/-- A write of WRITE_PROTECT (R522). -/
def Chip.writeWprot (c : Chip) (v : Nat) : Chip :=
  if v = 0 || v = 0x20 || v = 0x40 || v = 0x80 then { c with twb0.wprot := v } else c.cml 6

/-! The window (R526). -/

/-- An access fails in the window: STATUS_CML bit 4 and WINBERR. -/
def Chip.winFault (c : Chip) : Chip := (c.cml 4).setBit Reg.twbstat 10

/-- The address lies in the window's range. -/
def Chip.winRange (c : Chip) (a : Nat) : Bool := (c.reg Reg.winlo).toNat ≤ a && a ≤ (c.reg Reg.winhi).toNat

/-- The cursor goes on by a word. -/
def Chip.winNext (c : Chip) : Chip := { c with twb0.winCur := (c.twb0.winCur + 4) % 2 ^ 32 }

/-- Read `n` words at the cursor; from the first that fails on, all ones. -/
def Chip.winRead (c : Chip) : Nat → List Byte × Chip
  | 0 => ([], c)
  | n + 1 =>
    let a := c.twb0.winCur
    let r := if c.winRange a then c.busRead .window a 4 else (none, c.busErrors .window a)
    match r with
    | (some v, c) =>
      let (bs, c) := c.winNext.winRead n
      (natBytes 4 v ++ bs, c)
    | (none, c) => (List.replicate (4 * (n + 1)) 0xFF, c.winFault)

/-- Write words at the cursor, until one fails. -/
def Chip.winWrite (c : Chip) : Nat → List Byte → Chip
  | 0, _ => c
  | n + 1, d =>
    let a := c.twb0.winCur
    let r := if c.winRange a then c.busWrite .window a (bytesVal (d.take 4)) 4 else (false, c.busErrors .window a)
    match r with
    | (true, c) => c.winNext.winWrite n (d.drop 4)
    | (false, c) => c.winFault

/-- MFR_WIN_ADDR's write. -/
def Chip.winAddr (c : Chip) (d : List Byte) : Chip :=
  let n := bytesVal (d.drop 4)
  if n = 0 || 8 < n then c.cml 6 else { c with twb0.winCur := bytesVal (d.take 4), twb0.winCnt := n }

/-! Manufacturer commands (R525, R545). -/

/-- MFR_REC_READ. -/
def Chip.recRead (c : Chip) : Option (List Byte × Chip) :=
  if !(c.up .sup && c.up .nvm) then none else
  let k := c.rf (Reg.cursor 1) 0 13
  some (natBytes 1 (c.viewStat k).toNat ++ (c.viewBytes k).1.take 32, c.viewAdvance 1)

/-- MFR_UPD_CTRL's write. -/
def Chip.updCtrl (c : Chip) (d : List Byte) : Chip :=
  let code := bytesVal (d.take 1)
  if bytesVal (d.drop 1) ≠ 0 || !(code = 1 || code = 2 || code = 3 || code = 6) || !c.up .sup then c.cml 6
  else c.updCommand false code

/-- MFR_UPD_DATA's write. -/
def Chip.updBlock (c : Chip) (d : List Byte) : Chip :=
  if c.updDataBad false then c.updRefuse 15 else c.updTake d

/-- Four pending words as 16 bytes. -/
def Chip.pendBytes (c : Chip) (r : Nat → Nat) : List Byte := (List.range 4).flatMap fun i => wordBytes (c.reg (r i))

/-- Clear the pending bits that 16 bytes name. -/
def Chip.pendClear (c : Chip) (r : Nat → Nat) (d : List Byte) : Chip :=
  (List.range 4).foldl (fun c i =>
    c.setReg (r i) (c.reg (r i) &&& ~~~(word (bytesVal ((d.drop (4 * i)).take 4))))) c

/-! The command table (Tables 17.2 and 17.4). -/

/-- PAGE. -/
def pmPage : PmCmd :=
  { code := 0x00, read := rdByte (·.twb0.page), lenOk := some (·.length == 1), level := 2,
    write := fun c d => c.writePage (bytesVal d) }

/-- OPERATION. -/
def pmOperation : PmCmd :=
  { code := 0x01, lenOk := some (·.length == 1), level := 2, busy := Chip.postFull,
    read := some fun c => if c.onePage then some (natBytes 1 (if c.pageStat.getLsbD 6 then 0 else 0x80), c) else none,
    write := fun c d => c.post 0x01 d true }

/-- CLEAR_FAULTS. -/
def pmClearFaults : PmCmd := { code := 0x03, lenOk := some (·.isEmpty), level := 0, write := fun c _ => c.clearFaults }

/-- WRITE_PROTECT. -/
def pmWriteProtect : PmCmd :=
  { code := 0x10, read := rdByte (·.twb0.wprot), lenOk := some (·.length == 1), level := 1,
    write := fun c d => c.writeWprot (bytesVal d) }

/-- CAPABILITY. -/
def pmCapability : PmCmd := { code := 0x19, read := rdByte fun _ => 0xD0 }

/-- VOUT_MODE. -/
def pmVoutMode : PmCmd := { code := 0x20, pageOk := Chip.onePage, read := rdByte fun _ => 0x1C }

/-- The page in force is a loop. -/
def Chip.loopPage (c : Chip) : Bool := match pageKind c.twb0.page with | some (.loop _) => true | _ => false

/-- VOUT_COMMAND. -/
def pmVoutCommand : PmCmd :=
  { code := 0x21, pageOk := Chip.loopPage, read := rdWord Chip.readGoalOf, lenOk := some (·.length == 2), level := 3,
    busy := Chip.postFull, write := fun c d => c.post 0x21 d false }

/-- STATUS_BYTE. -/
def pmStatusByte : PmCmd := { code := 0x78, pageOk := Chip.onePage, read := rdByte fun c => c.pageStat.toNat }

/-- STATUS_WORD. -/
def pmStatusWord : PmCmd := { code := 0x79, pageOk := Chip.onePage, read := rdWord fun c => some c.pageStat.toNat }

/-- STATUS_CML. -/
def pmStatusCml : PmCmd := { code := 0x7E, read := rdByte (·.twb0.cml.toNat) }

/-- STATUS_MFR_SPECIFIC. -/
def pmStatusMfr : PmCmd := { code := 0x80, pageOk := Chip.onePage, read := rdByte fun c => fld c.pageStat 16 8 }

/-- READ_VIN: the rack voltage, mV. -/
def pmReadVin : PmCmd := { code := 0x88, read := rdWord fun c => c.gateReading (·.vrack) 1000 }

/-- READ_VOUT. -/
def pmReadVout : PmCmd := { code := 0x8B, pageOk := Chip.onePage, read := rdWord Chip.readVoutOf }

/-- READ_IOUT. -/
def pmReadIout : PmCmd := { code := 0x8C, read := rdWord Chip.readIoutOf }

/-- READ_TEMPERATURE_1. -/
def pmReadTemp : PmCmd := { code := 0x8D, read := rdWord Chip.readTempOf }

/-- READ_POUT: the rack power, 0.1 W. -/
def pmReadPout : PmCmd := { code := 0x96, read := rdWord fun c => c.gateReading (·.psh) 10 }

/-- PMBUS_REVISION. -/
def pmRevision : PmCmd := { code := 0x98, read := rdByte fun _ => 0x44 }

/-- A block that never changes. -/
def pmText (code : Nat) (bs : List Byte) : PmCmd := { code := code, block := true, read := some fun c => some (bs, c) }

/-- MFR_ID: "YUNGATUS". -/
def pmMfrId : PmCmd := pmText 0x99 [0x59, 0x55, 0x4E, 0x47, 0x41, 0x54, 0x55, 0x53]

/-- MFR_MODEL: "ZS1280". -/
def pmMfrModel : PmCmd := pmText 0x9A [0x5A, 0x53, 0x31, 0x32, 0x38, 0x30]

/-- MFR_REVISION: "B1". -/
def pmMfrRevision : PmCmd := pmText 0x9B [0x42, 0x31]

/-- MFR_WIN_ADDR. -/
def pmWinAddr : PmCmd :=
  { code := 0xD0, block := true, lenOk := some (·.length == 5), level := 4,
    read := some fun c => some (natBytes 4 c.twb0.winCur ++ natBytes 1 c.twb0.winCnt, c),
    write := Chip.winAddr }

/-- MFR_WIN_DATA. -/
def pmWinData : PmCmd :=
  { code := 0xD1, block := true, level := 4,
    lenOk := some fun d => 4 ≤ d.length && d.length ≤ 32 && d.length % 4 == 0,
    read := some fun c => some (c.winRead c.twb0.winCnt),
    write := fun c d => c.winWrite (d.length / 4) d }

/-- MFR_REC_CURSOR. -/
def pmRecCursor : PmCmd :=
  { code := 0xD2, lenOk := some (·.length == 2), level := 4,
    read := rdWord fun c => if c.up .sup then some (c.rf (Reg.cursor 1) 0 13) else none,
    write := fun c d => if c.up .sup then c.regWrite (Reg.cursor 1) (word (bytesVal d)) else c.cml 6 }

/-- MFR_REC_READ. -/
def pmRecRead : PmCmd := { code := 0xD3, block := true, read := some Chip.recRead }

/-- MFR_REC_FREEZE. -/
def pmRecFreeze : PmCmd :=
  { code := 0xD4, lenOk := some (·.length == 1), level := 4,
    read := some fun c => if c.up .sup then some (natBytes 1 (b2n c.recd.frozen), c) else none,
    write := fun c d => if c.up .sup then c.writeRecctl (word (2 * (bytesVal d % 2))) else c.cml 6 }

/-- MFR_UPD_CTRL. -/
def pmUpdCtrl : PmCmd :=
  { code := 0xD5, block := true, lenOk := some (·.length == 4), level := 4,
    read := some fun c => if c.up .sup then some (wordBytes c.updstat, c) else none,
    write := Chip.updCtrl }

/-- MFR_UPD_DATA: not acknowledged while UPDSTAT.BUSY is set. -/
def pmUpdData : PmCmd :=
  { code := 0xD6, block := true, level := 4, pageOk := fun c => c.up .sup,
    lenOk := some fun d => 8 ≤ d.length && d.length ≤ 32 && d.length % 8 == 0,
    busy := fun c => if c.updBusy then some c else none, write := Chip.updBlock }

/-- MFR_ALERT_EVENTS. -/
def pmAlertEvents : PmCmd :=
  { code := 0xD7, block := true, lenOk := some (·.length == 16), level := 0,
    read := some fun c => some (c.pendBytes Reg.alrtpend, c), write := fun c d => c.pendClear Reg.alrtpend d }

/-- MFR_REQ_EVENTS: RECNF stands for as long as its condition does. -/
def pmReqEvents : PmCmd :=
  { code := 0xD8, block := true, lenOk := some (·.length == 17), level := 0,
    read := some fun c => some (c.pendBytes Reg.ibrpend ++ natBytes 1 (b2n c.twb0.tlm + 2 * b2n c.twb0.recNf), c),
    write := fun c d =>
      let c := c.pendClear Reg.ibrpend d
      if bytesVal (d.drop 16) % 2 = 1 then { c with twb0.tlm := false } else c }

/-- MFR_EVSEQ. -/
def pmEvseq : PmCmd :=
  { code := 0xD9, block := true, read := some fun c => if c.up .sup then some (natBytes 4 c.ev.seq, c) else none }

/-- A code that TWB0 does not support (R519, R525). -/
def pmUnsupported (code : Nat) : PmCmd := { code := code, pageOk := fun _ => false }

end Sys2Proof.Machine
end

→ **Exercise prompt**: Scan the records for the string "winWrite" and show every line that contains it.

→ **Expected output**:
def Chip.winWrite (c : Chip) : Nat → List Byte → Chip
    | (true, c) => c.winNext.winWrite n (d.drop 4)
    write := fun c d => c.winWrite (d.length / 4) d }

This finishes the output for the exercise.